Task to complete: Below are some entries. Repeat exactly the lines from the one with "-- ==== Sys2Proof/Machine/Items.lean" through the one with "def snapUnit (d", and only those.

*** Task material

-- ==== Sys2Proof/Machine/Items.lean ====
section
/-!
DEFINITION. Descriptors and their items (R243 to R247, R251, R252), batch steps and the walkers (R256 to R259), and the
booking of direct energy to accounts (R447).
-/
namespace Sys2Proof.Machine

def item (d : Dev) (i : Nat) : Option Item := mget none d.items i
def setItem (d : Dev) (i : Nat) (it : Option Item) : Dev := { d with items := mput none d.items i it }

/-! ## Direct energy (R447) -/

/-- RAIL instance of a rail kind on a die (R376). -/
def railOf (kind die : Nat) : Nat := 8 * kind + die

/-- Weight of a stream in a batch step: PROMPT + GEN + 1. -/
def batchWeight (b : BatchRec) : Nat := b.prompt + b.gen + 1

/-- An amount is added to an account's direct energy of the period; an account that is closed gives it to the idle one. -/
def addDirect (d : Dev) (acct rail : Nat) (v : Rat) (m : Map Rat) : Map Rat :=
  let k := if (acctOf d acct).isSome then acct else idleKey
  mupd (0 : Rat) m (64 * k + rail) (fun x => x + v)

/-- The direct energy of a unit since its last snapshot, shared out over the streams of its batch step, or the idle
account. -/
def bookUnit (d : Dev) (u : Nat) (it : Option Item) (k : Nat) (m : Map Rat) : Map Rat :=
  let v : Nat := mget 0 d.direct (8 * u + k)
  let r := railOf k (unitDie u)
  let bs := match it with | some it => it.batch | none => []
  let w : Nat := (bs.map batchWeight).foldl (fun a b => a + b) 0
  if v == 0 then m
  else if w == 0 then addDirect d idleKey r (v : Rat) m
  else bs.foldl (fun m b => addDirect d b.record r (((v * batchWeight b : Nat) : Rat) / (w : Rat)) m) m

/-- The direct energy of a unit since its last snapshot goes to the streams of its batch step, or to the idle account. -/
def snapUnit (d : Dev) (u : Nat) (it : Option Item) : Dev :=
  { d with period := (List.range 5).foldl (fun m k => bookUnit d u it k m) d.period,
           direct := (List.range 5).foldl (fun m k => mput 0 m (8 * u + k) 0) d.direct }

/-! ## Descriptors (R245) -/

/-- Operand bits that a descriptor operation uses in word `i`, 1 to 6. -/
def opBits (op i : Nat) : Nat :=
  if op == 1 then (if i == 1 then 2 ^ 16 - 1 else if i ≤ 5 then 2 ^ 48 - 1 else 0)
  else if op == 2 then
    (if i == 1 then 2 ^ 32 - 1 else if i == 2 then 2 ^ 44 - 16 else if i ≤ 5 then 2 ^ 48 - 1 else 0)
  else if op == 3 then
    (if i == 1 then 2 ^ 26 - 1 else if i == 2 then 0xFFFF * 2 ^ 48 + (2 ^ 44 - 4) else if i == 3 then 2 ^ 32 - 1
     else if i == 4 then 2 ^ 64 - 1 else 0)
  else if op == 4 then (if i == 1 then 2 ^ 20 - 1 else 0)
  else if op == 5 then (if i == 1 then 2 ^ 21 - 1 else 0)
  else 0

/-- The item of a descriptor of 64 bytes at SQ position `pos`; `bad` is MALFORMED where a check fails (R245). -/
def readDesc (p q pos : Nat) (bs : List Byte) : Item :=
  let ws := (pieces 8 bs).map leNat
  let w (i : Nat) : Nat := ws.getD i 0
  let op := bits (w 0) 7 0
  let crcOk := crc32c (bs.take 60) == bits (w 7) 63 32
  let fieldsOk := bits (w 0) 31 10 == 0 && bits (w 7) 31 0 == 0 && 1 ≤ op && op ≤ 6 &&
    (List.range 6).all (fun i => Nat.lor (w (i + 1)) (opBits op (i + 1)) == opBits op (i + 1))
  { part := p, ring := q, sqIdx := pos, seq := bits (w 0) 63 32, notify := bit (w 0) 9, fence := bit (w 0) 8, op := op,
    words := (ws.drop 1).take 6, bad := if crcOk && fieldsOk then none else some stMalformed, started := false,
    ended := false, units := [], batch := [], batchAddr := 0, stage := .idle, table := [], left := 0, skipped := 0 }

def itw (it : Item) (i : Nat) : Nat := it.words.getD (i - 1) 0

******
*** Task material

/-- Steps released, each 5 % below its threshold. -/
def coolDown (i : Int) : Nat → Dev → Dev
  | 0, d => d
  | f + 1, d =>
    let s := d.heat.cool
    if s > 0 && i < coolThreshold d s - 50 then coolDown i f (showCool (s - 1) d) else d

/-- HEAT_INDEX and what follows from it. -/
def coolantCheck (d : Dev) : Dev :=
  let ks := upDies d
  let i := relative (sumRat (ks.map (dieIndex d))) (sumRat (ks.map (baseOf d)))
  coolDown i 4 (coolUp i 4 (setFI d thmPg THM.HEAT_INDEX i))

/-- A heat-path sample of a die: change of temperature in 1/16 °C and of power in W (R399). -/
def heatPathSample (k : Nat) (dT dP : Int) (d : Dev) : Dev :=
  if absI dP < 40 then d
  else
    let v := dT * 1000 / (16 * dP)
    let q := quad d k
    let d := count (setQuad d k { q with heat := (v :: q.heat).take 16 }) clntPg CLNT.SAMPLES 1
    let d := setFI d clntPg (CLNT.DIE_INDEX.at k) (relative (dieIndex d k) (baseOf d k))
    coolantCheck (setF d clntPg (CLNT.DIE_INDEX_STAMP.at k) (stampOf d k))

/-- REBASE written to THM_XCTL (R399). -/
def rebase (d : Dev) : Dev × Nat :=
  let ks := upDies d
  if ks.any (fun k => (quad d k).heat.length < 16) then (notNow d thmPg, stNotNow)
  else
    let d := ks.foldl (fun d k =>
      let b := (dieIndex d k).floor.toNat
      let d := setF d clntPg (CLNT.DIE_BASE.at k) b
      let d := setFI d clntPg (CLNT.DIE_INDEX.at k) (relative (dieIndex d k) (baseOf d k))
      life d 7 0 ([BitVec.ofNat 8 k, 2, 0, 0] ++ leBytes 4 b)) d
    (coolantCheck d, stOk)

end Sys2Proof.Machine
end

******

Answer below:
-- ==== Sys2Proof/Machine/Items.lean ====
section
/-!
DEFINITION. Descriptors and their items (R243 to R247, R251, R252), batch steps and the walkers (R256 to R259), and the
booking of direct energy to accounts (R447).
-/
namespace Sys2Proof.Machine

def item (d : Dev) (i : Nat) : Option Item := mget none d.items i
def setItem (d : Dev) (i : Nat) (it : Option Item) : Dev := { d with items := mput none d.items i it }

/-! ## Direct energy (R447) -/

/-- RAIL instance of a rail kind on a die (R376). -/
def railOf (kind die : Nat) : Nat := 8 * kind + die

/-- Weight of a stream in a batch step: PROMPT + GEN + 1. -/
def batchWeight (b : BatchRec) : Nat := b.prompt + b.gen + 1

/-- An amount is added to an account's direct energy of the period; an account that is closed gives it to the idle one. -/
def addDirect (d : Dev) (acct rail : Nat) (v : Rat) (m : Map Rat) : Map Rat :=
  let k := if (acctOf d acct).isSome then acct else idleKey
  mupd (0 : Rat) m (64 * k + rail) (fun x => x + v)

/-- The direct energy of a unit since its last snapshot, shared out over the streams of its batch step, or the idle
account. -/
def bookUnit (d : Dev) (u : Nat) (it : Option Item) (k : Nat) (m : Map Rat) : Map Rat :=
  let v : Nat := mget 0 d.direct (8 * u + k)
  let r := railOf k (unitDie u)
  let bs := match it with | some it => it.batch | none => []
  let w : Nat := (bs.map batchWeight).foldl (fun a b => a + b) 0
  if v == 0 then m
  else if w == 0 then addDirect d idleKey r (v : Rat) m
  else bs.foldl (fun m b => addDirect d b.record r (((v * batchWeight b : Nat) : Rat) / (w : Rat)) m) m

/-- The direct energy of a unit since its last snapshot goes to the streams of its batch step, or to the idle account. -/
def snapUnit (d : Dev) (u : Nat) (it : Option Item) : Dev :=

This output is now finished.